Dataset entries
/-- A write fails: it is answered, and later packets of its transfer that wait for their turn are acknowledged
uncounted (R190). -/
def State.writeFailed (s : State) (inp : Nat) (h : FHdr) (xfer : Option (Nat × Nat)) (status : Nat) : State :=
  let s := s.answerFail inp h status
  match xfer with
  | none => s
  | some (id, place) =>
    if !h.counts then s
    else
      let k := (h.srcNode, h.srcPort, id)
      let a := s.arvOf k
      let first := (a.failed.map (min place)).getD place
      let late := a.early.filter fun e => first < e.place
      late.foldl (fun s e => s.ackWrite e.inp (FHdr.dec e.hdr))
        (s.setArv k { a with failed := some first, early := a.early.filter fun e => e.place ≤ first })

/-- The sync object that a packet counts in belongs to the packet's gallery (R184). -/
def State.arvOwned (s : State) (h : FHdr) : Bool :=
  h.param / 32768 % 2 = 0 || s.soOwned (h.param % 16384) h.gallery

/-! ### Target requests (R59, R62 to R64, R889) -/

/-- The lowest tag, from the next on, that no target request holds (R59). -/
def Docent.freeTgt (d : Docent) : Option Nat :=
  ((List.range 1024).map fun i => (d.nextTgt + i) % 1024).find? fun t =>
    !(d.tgts.any fun q => q.tag == t)

/-- Issue a target request to the end-point of a port; `false` if every tag is in use. -/
def State.target (s : State) (p : Nat) (opcode linesM1 addr word : Nat) (payload : Bytes) (h : FHdr)
    (reqPayload : Bytes) (xfer : Option (Nat × Nat)) : State × Bool :=
  match (s.docent p).freeTgt with
  | none => (s, false)
  | some t =>
    let q : TgtReq :=
      { tag := t, opcode := opcode, hdr := h.enc, payload := reqPayload, xfer := xfer }
    ((s.modDocent p fun d => { d with tgts := d.tgts ++ [q], nextTgt := (t + 1) % 1024 }).sendEp p
      h.gallery
      { opcode := opcode, ctx := 0, tag := t, linesM1 := linesM1, slot := 0, keyGen := 0
        address := addr, counter := 0, word := word, rsv := false } payload, true)

/-- The answer to the fabric request of a target request (R62, R64, R72). -/
def State.targetAnswer (s : State) (p : Nat) (q : TgtReq) (status : Nat) (payload : Bytes) : State :=
  let h := FHdr.dec q.hdr
  if status ≠ stOk then s.writeFailed p h q.xfer status
  else if q.opcode = eoTRead then (s.handled h).respond p h ftData stOk payload
  else if q.opcode = eoTAtomic then
    ((s.keepValue h stOk (BitVec.ofNat 64 (getLe payload 0 8))).handled h).respond p h ftValue stOk
      (sliceB payload 0 8)
  else s.committed p h q.xfer
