-- ==== Sys2Proof/Machine/Member.lean ====
section
/-! DEFINITION. REDUCE, DISPATCH and COMBINE at a member (R293 to R311, R323 to R347, R364 to R404): schedule
records, descriptors, the join, contributions, placement and delivery. -/

namespace Sys2Proof.Machine

/-! ### The schedule taken (R824) -/

/-- The schedule taken for one that an operation names: its alternates in turn (R824). -/
def State.takenSched (s : State) (p : Nat) : Nat → Nat → Nat
  | 0, id => id
  | fuel + 1, id =>
    if s.cat.switched.contains (p, id) then
      match s.sched? id with
      | some sc => if sc.alt = 0xFFFF then id else s.takenSched p fuel (sc.alt % 4096)
      | none => id
    else id

/-! ### Shape words and formats (R302 to R307, R364 to R370, R383) -/

/-- The fields of a shape word (R302). -/
structure Shape where
  kind : Nat
  op : Nat
  inF : Nat
  outF : Nat
  root : Nat
  count : Nat
deriving DecidableEq, Repr

def Shape.dec (w : Nat) : Shape :=
  { kind := w / 2 ^ 60 % 16, op := w / 2 ^ 56 % 16, inF := w / 2 ^ 52 % 16, outF := w / 2 ^ 48 % 16
    root := w / 2 ^ 38 % 1024, count := w % 2 ^ 38 }

/-- A format is a Q format; an integer format (R305). -/
def isQ (f : Nat) : Bool := 5 ≤ f && f ≤ 7
def isInt (f : Nat) : Bool := f == 8 || f == 9

/-- Granule of a format, in elements (R305). -/
def granule (f : Nat) : Nat := if isQ f then 4096 else 1024 / elemBits f

/-- Bytes of a Q segment (R313). -/
def segBytes (f : Nat) : Nat := 512 * qBits f + 128

/-- Bytes and elements of a chunk (R305). -/
def chunkBytes (f : Nat) : Nat := if f = 5 then 63360 else if f = 6 then 64000 else if f = 7 then 65280 else 65536
def chunkElems (f : Nat) : Nat := if isQ f then chunkBytes f / segBytes f * 4096 else 65536 * 8 / elemBits f

/-- Bytes of `m` elements (R306). -/
def fmtBytes (f m : Nat) : Nat := if isQ f then ceilDiv m 4096 * segBytes f else m * elemBits f / 8

/-- Bytes of a record of a coordinate stream (R368). -/
def recBytes (f : Nat) : Nat := if f = 9 then 16 else 8

def Shape.sparse (h : Shape) : Bool := 6 ≤ h.kind && h.kind ≤ 8

/-- Input and output formats may be paired (R315). -/
def pairOk (i o : Nat) : Bool := if i ≤ 7 then o ≤ 7 else if i = 8 then o == 8 || o == 9 else o == 9

/-- The checks on a REDUCE's shape word that need no schedule (R303 to R307, R364, R365, R369). -/
def Shape.ok (h : Shape) : Bool :=
  let bits := h.op < 4 || (isInt h.inF && isInt h.outF)
  h.inF ≤ 9 && h.outF ≤ 9 &&
  (if h.kind = 3 || h.kind = 4 then h.op == 0 && h.inF == h.outF
    else 1 ≤ h.op && h.op ≤ 6 && bits && pairOk h.inF h.outF)
  && (h.kind = 4 || h.kind = 5 || h.kind = 7 || h.root = 0)
  && (if 1 ≤ h.kind && h.kind ≤ 5 then
        h.count != 0 && h.count % granule h.inF == 0 && fmtBytes h.inF h.count ≤ 2 ^ 36
      else if h.sparse then
        !isQ h.inF && !isQ h.outF && 1 ≤ h.count
          && h.count ≤ (if h.kind = 8 then 65536 else 2 ^ 32)
      else false)

/-- Bytes that a member contributes (R306, R370). -/
def Shape.contribBytes (h : Shape) (rank : Nat) : Nat :=
  if h.sparse then 128 + h.count * recBytes h.inF
  else if h.kind = 4 && h.root != rank then 0
  else fmtBytes h.inF h.count

/-- Bytes of a member's result buffer (R306, R370). -/
def Shape.resultBytes (h : Shape) (rank n : Nat) : Nat :=
  match h.kind with
  | 1 => fmtBytes h.outF h.count
  | 2 => fmtBytes h.outF (h.count / n)
  | 3 => n * fmtBytes h.inF h.count
  | 4 => fmtBytes h.inF h.count
  | 5 => if h.root = rank then fmtBytes h.outF h.count else 0
  | 6 => 128 + min (n * h.count) (2 ^ 32) * recBytes h.outF
  | 7 => if h.root = rank then 128 + min (n * h.count) (2 ^ 32) * recBytes h.outF else 0
  | 8 => 128 + h.count * recBytes h.outF
  | _ => 0

/-- Fields of a dispatch or combine shape word (R383). -/
def shapeK (w : Nat) : Nat := w / 2 ^ 56 % 16
def shapeTl (w : Nat) : Nat := w / 2 ^ 48 % 256 + 1
def shapeTb (w : Nat) : Nat := 128 * shapeTl w
def shapeCfmt (w : Nat) : Nat := w / 2 ^ 44 % 16
def shapeTmax (w : Nat) : Nat := w % 2 ^ 20

/-- A dispatch or combine shape word is valid (R383, R398). -/
def moeShapeOk (w kind : Nat) : Bool :=
  w / 2 ^ 60 % 16 == kind && 1 ≤ shapeK w && shapeK w ≤ 8 && w / 2 ^ 20 % 2 ^ 24 == 0 && 1 ≤ shapeTmax w
    && (if kind = 0xB then shapeCfmt w ≤ 2 else shapeCfmt w == 0)

/-! ### Issue (R123, R125, R297, R310, R366) -/

/-- The kinds of schedule that an instruction may name (R310, R366). -/
def kindFits (k : OpKind) (digestKind : Nat) : Bool :=
  match k with
  | .reduce => 1 ≤ digestKind && digestKind ≤ 8
  | .dispatch => digestKind == 0xA
  | .combine => digestKind == 0xB
  | _ => false

/-- The member that an operation of a gallery at a port is, in the schedule taken (R296, R310, R824). -/
def State.memberOf (s : State) (p gal named : Nat) (k : OpKind) : Nat × Option (Sched × Nat) :=
  let id := s.takenSched p 4096 named
  match s.sched? id with
  | none => (id, none)
  | some sc =>
    if sc.gallery = gal && kindFits k (sc.digest / 2 ^ 60) then
      (id, (s.active.rankAt sc s.node p).map fun r => (sc, r))
    else (id, none)
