-- ==== Sys2Proof/Machine/Answer.lean ====
section
/-! DEFINITION. Answers that reach their source (R277, R281, R496, R650, R652). -/

namespace Sys2Proof.Machine

/-- The payload of a response, authenticated under one of the counts that its copies can bear; from this module it
is not encrypted (R649, R650). -/
def State.openResp (s : State) (h : FHdr) (o : Outst) (payload tag : Bytes) : Option Bytes :=
  if h.srcNode = s.node then some payload
  else (List.range o.copies).findSome? fun rep => s.openFab h rep payload tag

/-- A response of type `ft` arrives: its header, the packet that it answers, and its payload if it is authenticated
(R652, R807). -/
def State.receiveResp (s : State) (ft : Nat) (hdr : Header) (payload tag : Bytes) :
    State × Option (FHdr × Outst × Option Bytes) :=
  let h := FHdr.dec hdr
  if h.ftype ≠ ft then (s, none)
  else
    let s := s.unqueue hdr payload
    if s.epochUsable h.epoch then (s, (s.answered? h).map fun o => (h, o, s.openResp h o payload tag))
    else ({ s with cat := { s.cat with late := satAdd 16 s.cat.late 1 } }, none)

/-- A WAIT has been listed at its sync object (R270). -/
def State.listWait (s : State) (o : Outst) : State :=
  let list (x : Outst) : Outst := if x.uid == o.uid then { x with listed := true } else x
  { s with replay := s.replay.map list }

/-- ACK (R277): a packet is acknowledged, or fails, or its route has failed (R504, R652); a path that is lost may end
members and instances (R341). -/
def execAck (hdr : Header) (tag : Bytes) (timedOut : Bool) (s : State) : Host.Outcome State Fault Refusal :=
  match s.receiveResp ftAck hdr [] tag with
  | (s', none) => .next s'
  | (s', some (h, o, plain)) =>
    let status := h.param % 256
    if h.param / 32768 = 1 then .next (((s'.copyFailed o h.srcNode).pathCheck).driveAll)
    else if status = stOk && plain.isNone then .next s'
    else
      let ft := fieldN o.hdr 0 8
      if status = stOk && ft = ftSync then .next ((s'.listWait o).afterAnswer o.src)
      else if status = stOk && (ft = ftRead || ft = ftAtomic) then .next s'
      else
        let s' := if timedOut && status = stLost then s'.targetTimeoutRecord o else s'
        .next (((s'.release o).resolve o status []).afterAnswer o.src)

/-- DATA (R496): the lines that a READ asked for; only an authenticated response brings data (R652). -/
def execData (hdr : Header) (payload tag : Bytes) (s : State) : Host.Outcome State Fault Refusal :=
  match s.receiveResp ftData hdr payload tag with
  | (s', some (_, o, some bs)) =>
    if fieldN o.hdr 0 8 ≠ ftRead then .next s'
    else .next (((s'.release o).resolve o stOk (sliceB bs 0 (128 * fieldN o.hdr 16 5))).afterAnswer o.src)
  | (s', _) => .next s'

/-- VALUE (R496): the completion of a SYNC or an ATOMIC, with its status and value. -/
def execValue (hdr : Header) (payload tag : Bytes) (s : State) : Host.Outcome State Fault Refusal :=
  match s.receiveResp ftValue hdr payload tag with
  | (s', some (h, o, some bs)) =>
    let ft := fieldN o.hdr 0 8
    if ft ≠ ftSync && ft ≠ ftAtomic then .next s'
    else .next (((s'.release o).resolve o (h.param % 256) (sliceB bs 0 8)).afterAnswer o.src)
  | (s', _) => .next s'

end Sys2Proof.Machine
end

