-- ==== Sys2Proof/Machine/VaultOps.lean ====
section
/-! DEFINITION. Shelf extents (R471 to R474), the scrub (R483 to R485) and failed dies (R827). -/

namespace Sys2Proof.Machine

/-- Units of the shelf pool (R492). -/
def shelfUnits : Nat := 3712

/-- Two unit ranges overlap. -/
def unitsMeet (b n c m : Nat) : Bool := b < c + m && c < b + n

/-- The units are in use by this extent: enabled, or still being zeroed (R472). -/
def Extent.uses (x : Extent) (b n : Nat) : Bool :=
  (x.en && unitsMeet b n x.base x.size) || x.zeroing.any fun z => unitsMeet b n z.1 z.2

/-- The units are in use by an extent other than extent `i` of gallery `g` (R472). -/
def State.unitsTaken (s : State) (g i b n : Nat) : Bool :=
  s.gals.any fun e => e.2.extents.any fun x => !(e.1 == g && x.1 == i) && x.2.uses b n

/-- The range may be enabled (R472). -/
def State.extentFits (s : State) (g i b n : Nat) : Bool :=
  n != 0 && b + n ≤ shelfUnits && !s.unitsTaken g i b n

def Gallery.extent (x : Gallery) (i : Nat) : Extent := Tab.get Extent.reset x.extents i

/-- The extent after en, base and size are written (R473). -/
def Extent.write (x : Extent) (en : Bool) (base size : Nat) : Extent :=
  let old := if x.en then [(x.base, x.size)] else []
  if x.en && en && x.base == base && x.size == size then x
  else
    { en := en, ready := false, size := size, base := base
      zeroing := x.zeroing ++ old ++ (if en then [(base, size)] else []) }

/-- A write of SHELF_EXT_g_i: a range that may not be enabled is stored with en 0 (R472, R473, R492). -/
def State.extWrite (s : State) (g i : Nat) (v : Word) : State :=
  let base := fieldN v 0 12
  let size := fieldN v 16 12
  let en := bitN v 63
  let ok := en && s.extentFits g i base size
  let s := if en && !ok then { s with vault := { s.vault with shelfConflict := true } } else s
  s.modGal g fun x =>
    { x with extents := Tab.modify Extent.reset x.extents i fun e => e.write ok base size }

/-- The RWL fields of a gallery are locked: a tenant gallery's from its accession until it is FREE, G0's at
every time but G0_SETUP (R632, R634). -/
def State.galLocked (s : State) (g : Nat) : Bool := g = 0 || (s.gal g).state != .free

/-- SHELF_EXT_WRITE (R473): a write of the register; a locked one is ignored (R19). -/
def execShelfExtWrite (g : GalNo) (i : Fin 4) (v : Word) (s : State) : Host.Outcome State Fault Refusal :=
  if !s.blockOpen 5 || s.galLocked g then .next s else .next (s.extWrite g i v)

/-- The ranges of an extent become zero, and an enabled extent becomes ready (R473). -/
def State.extZeroed (s : State) (g i : Nat) : State :=
  let x := (s.gal g).extent i
  let s := x.zeroing.foldl (fun s z => s.vmZero (vpaShelf (z.1 * 0x200000)) (z.2 * 0x200000)) s
  s.modGal g fun y =>
    { y with extents := Tab.modify Extent.reset y.extents i fun e => { e with ready := e.en, zeroing := [] } }

/-- EXTENT_ZEROING_DONE (R473). -/
def execExtentZeroingDone (g : GalNo) (i : Fin 4) (s : State) : Host.Outcome State Fault Refusal :=
  if ((s.gal g).extent i).zeroing.isEmpty then .next s else .next (s.extZeroed g i)

/-! ### The scrub -/

/-- Bytes of the vault (R463, R468). -/
def vaultBytes : Nat := 0xC00000000

/-- The codeword lies in a free drawer, or in a shelf unit outside every extent (R485). -/
def State.cwFree (s : State) (cw : Nat) : Bool :=
  let a := 64 * cw
  if vpaRegion a = 3 then
    let d := (a - 0x200000000) / 65536
    !s.red.held.any fun x => x.1 ≤ d && d < x.1 + x.2
  else if vpaRegion a = 2 then
    let u := (a - 0x30000000) / 0x200000
    !s.gals.any fun g => g.2.extents.any fun x => x.2.uses u 1
  else false

/-- The codeword is the last of its die in a pass. -/
def lastOfDie (cw : Nat) : Bool := vaultBytes ≤ 64 * cw + 64 + 128 * 23 && cw % 2 = 1

/-- A die has been read whole: its pass is counted, and its codewords may be recorded again (R485, R490). -/
def State.passDone (s : State) (d : Nat) : State :=
  let s := s.modDie d fun x => { x with passes := wrapAdd 16 x.passes 1 }
  { s with vault := { s.vault with recorded := s.vault.recorded.filter fun c => vpaDie (64 * c) != d } }

/-- The scrub finds an uncorrectable codeword: counted; recorded once a pass; zeroed where nobody owns it
(R485). -/
def State.scrubBad (s : State) (cw : Nat) : State :=
  let a := 64 * cw
  let seen := s.vault.recorded.contains cw
  let s :=
    if seen then
      let s := (s.lifeUe cw).modDie (vpaDie a) fun d =>
        { d with uncorrectable := satAdd 16 d.uncorrectable 1, ueHour := d.ueHour + 1 }
      { s with vault := { s.vault with lastRegion := vpaRegion a, lastDie := vpaDie a, lastVpa := a } }
    else
      let s := s.vmUncorrectable cw true
      { s with vault := { s.vault with recorded := cw :: s.vault.recorded } }
  if s.cwFree cw then s.vmZero a 64 else s

/-- SCRUB_READ (R485): the conservator reads a codeword in which `errs` symbols are erroneous. -/
def execScrubRead (cw errs : Nat) (s : State) : Host.Outcome State Fault Refusal :=
  if !s.powered || !s.vault.initDone || !s.vault.scrubEn || 64 * cw ≥ vaultBytes then .next s
  else
    let n := max (Tab.get 0 s.vault.bad cw) errs
    let s := { s with vault := { s.vault with bad := Tab.set 0 s.vault.bad cw n } }
    let s := if n = 0 then s else if n = 1 then s.vmCorrected cw else s.scrubBad cw
    .next (if lastOfDie cw then s.passDone (vpaDie (64 * cw)) else s)

/-- DIE_FAILED (R827): 64 uncorrectable reads fell on the die within one hour. -/
def execDieFailed (d : DieNo) (s : State) : Host.Outcome State Fault Refusal :=
  let x := s.die d
  if x.failed || x.ueHour < 64 then .next s
  else .next ((s.modDie d fun x => { x with failed := true }).curEvent 0x0B 0 0 d)

end Sys2Proof.Machine
end

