/-- Discard whatever remains of the gallery; each request from another module is answered with LOST (R673, R674). -/
def State.discardGal (s : State) (g : Nat) : State :=
  let lost := ((s.swc.buf ++ s.swc.waiting).filter fun b => ofGal g b.hdr).map (fun b => (b.inp, b.hdr))
    ++ (s.arrived.filter fun x => ofGal g x.1).map fun x => (48, x.1)
  let tgts := s.docents.flatMap fun d => (d.2.tgts.filter fun q => ofGal g q.hdr).map fun q => (d.1, q.hdr)
  let s := { s with swc := { s.swc with waiting := s.swc.waiting.filter fun b => !ofGal g b.hdr } }
  let s := (s.swc.buf.filter fun b => ofGal g b.hdr).foldl (fun s b => s.unbuffer b) s
  let s := s.mcUnsent ((s.replay.filter fun o => ofGal g o.hdr && o.isResult)
    ++ s.held.filter fun o => ofGal g o.hdr)
  let dropD (_ : Nat) (d : Docent) : Docent := { d with tgts := d.tgts.filter fun q => !ofGal g q.hdr }
  let s := { s with
    red := { s.red with outbox := s.red.outbox.filter fun k => k.gallery != g }
    replay := s.replay.filter fun o => !ofGal g o.hdr
    held := s.held.filter fun o => !ofGal g o.hdr
    arrived := s.arrived.filter fun x => !ofGal g x.1
    docents := Tab.mapVals Docent.reset dropD s.docents }
  let s := s.endRequests g true
  (lost ++ tgts).foldl (fun s x =>
    let h := FHdr.dec x.2
    if h.srcNode == s.node then s else s.bareAck x.1 h stLost false) s

/-- DRAIN_TIMEOUT_EXPIRY (R673): what remains is discarded. -/
def execDrainTimeoutExpiry (g : GalNo) (s : State) : Host.Outcome State Fault Refusal :=
  if (s.gal g).deaccStep ≠ 2 then .next s else .next ((s.discardGal g).deaccErase g)

/-- Step 4 of deaccession: the gallery's drawers, extents, sync objects and ring slice are zero (R673, R714). -/
def State.zeroGallery (s : State) (g : Nat) : State :=
  let s := (s.red.insts.filter fun i => i.gallery == g).foldl (fun s i => s.freeInst i) s
  let mine := s.red.zeroing.filter fun z => z.1 == g
  let pieces := mine.flatMap fun z => z.2
  let s := pieces.foldl (fun s x => s.vmZero (vpaDrawer x.1) (65536 * x.2)) s
  let s := { s with red :=
    { s.red with
      insts := s.red.insts.filter fun i => i.gallery != g
      zeroing := s.red.zeroing.filter fun z => z.1 != g
      held := s.red.held.filter fun x => !pieces.contains x } }
  let s := (List.range 4).foldl (fun s i => s.extZeroed g i) s
  let objs := (s.sos.filter fun o => o.2.owner == some g).map Prod.fst
  let s := objs.foldl (fun s n => s.releaseSo n) s
  s.vmZero (vpaSlice (s.gal g).fn) sliceBytes

/-- Step 5 of deaccession: every slot is zeroized; the IDE stream stops; the TDI is unlocked (R673). -/
def State.deaccKeys (s : State) (g : Nat) : State :=
  let s := (List.range 48).foldl (fun s p =>
    (s.releaseSlots p g (s.slotsOf p g)).modDocent p fun d =>
      { d with
        pcQuota := Tab.set 0 d.pcQuota g 0, sendSlot := Tab.set 0 d.sendSlot g 0
        activated := d.activated.filter (· != g), markers := Tab.set Marker.reset d.markers g Marker.reset }) s
  s.modFn (s.gal g).fn fun x => { x with ide := IdeStream.reset, tdi := 0 }

/-- Step 6 of deaccession: the function is unbound and its rings are disabled, the gallery is FREE with nothing of
its own, and every command completes (R673, R714). -/
def State.deaccFree (s : State) (g : Nat) : State :=
  let x := s.gal g
  let off (_ : Nat) (r : Ring) : Ring := { r with en := false }
  let s := s.modFn x.fn fun f => { f with gal := 0, rings := Tab.mapVals Ring.reset off f.rings }
  let s := { s with gals := Tab.erase s.gals g }
  let s := x.deaccTokens.foldl (fun s t => s.complete t stOk 0) s
  s.galStateRecord g (galStateCode .deaccessioning) x.deaccCause 0

/-- DEACCESSION_ZEROED (R673): step 4 completes, and steps 5 and 6 follow. The curator does them. -/
def execDeaccessionZeroed (g : GalNo) (s : State) : Host.Outcome State Fault Refusal :=
  if (s.gal g).deaccStep ≠ 4 || !s.cur.up then .next s
  else .next (((s.zeroGallery g).deaccKeys g).deaccFree g)

end Sys2Proof.Machine
end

> [ASSIGNMENT]:
Report back every line of the entries in which "takenSched" occurs.

> [ANSWER FOR THE TASK]:
def State.takenSched (s : State) (p : Nat) : Nat → Nat → Nat
      | some sc => if sc.alt = 0xFFFF then id else s.takenSched p fuel (sc.alt % 4096)
  let id := s.takenSched p 4096 named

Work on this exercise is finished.